"""

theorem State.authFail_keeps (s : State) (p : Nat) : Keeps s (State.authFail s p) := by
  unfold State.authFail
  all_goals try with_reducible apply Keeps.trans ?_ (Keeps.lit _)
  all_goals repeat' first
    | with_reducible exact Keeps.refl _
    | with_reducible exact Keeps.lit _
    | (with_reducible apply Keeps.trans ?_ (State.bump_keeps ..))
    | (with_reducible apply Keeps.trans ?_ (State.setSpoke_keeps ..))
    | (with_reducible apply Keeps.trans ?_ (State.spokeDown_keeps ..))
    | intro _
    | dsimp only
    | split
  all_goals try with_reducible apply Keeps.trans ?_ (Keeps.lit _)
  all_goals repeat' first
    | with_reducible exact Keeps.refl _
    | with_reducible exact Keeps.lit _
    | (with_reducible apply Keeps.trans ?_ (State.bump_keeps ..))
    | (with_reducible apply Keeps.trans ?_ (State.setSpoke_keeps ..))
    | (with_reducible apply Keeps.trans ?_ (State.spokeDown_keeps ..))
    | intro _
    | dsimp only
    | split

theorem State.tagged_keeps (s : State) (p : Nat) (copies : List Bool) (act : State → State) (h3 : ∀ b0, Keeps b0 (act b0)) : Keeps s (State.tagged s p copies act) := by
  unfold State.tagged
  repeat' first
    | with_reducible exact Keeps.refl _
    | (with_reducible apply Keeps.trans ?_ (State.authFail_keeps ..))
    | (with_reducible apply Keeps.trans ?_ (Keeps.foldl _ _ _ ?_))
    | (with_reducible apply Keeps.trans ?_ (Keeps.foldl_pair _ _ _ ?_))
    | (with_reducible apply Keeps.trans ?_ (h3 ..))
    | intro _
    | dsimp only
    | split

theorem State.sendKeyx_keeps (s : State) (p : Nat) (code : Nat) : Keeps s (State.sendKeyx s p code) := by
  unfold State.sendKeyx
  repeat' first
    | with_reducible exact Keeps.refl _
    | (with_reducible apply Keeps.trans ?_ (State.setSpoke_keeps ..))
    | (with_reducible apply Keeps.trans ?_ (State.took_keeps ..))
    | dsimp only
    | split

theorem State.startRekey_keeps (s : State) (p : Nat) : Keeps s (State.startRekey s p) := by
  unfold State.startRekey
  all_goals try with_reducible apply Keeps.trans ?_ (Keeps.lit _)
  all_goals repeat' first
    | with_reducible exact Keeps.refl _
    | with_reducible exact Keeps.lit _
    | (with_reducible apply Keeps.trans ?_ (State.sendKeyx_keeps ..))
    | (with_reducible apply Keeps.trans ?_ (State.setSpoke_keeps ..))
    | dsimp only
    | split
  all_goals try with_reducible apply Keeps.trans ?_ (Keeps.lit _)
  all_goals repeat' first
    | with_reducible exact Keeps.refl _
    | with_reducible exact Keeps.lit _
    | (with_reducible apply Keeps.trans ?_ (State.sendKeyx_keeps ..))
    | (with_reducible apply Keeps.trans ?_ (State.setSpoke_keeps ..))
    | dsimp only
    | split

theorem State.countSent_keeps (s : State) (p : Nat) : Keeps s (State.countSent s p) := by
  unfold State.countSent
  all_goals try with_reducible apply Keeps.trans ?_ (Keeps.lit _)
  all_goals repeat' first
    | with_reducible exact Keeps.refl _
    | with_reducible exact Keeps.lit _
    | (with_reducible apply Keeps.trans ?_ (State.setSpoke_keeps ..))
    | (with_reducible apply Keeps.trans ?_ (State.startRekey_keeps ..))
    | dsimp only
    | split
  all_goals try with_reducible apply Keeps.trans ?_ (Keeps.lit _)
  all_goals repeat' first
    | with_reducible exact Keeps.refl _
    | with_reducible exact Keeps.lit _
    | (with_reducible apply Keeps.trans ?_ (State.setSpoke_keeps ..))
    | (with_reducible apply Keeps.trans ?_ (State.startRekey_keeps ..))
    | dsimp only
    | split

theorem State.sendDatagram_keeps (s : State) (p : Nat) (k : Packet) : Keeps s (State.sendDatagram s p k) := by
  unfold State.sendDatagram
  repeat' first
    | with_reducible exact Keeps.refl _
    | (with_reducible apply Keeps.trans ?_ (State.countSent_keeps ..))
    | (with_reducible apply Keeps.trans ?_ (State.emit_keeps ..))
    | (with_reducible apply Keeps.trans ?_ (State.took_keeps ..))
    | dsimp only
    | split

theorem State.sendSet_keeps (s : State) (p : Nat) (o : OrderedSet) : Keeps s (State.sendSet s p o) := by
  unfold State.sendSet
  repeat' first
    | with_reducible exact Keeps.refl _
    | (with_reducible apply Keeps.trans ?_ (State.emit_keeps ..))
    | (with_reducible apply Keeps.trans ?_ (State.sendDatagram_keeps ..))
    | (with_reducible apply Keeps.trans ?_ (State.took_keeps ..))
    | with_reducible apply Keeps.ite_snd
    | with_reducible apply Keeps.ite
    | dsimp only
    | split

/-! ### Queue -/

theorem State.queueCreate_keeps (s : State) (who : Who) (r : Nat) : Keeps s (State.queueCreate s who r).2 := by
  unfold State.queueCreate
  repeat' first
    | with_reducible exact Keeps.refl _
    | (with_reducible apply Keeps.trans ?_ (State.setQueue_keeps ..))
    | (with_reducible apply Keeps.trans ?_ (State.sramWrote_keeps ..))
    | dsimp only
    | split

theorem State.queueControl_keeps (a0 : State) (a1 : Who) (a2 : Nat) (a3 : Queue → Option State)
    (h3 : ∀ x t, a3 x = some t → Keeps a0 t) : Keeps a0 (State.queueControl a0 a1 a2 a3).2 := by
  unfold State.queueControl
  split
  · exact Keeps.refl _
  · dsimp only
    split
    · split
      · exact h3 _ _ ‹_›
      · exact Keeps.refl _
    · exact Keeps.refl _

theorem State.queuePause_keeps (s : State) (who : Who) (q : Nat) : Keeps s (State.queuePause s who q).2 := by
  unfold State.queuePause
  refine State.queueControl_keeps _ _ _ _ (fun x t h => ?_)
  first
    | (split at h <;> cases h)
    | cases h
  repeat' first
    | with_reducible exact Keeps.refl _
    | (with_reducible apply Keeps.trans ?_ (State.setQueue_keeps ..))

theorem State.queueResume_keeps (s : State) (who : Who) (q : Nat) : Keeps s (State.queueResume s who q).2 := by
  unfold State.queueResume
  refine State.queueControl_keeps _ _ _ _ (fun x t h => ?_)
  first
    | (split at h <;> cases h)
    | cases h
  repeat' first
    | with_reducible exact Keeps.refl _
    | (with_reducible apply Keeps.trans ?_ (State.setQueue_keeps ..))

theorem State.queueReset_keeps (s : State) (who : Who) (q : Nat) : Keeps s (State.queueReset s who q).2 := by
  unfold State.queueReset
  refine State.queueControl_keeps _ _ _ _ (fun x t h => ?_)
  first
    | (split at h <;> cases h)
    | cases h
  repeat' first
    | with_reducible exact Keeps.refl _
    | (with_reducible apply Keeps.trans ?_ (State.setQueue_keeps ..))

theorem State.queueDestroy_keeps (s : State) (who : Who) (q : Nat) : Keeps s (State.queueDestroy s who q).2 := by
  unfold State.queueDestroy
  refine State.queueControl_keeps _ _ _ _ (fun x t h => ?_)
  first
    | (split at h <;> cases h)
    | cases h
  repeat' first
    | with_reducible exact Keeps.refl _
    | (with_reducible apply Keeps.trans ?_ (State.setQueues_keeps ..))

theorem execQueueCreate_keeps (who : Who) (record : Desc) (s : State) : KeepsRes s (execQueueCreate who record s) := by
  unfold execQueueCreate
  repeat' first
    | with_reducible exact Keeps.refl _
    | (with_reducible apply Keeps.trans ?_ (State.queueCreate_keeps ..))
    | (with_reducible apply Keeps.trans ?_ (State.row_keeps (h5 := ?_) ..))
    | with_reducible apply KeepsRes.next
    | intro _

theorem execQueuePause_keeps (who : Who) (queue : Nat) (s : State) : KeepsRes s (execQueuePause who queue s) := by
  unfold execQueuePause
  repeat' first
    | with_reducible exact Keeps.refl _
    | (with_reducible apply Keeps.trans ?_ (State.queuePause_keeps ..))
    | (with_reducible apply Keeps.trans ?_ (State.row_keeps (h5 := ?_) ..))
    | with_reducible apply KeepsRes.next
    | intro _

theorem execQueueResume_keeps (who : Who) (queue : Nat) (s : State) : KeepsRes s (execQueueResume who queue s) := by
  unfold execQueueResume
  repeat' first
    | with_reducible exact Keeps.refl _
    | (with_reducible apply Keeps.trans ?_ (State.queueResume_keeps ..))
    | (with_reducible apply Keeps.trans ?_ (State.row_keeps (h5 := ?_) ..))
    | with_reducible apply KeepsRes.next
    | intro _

"""

Which lines of the records above hold the word "sendSet"? Copy each one out.

theorem State.sendSet_keeps (s : State) (p : Nat) (o : OrderedSet) : Keeps s (State.sendSet s p o) := by
  unfold State.sendSet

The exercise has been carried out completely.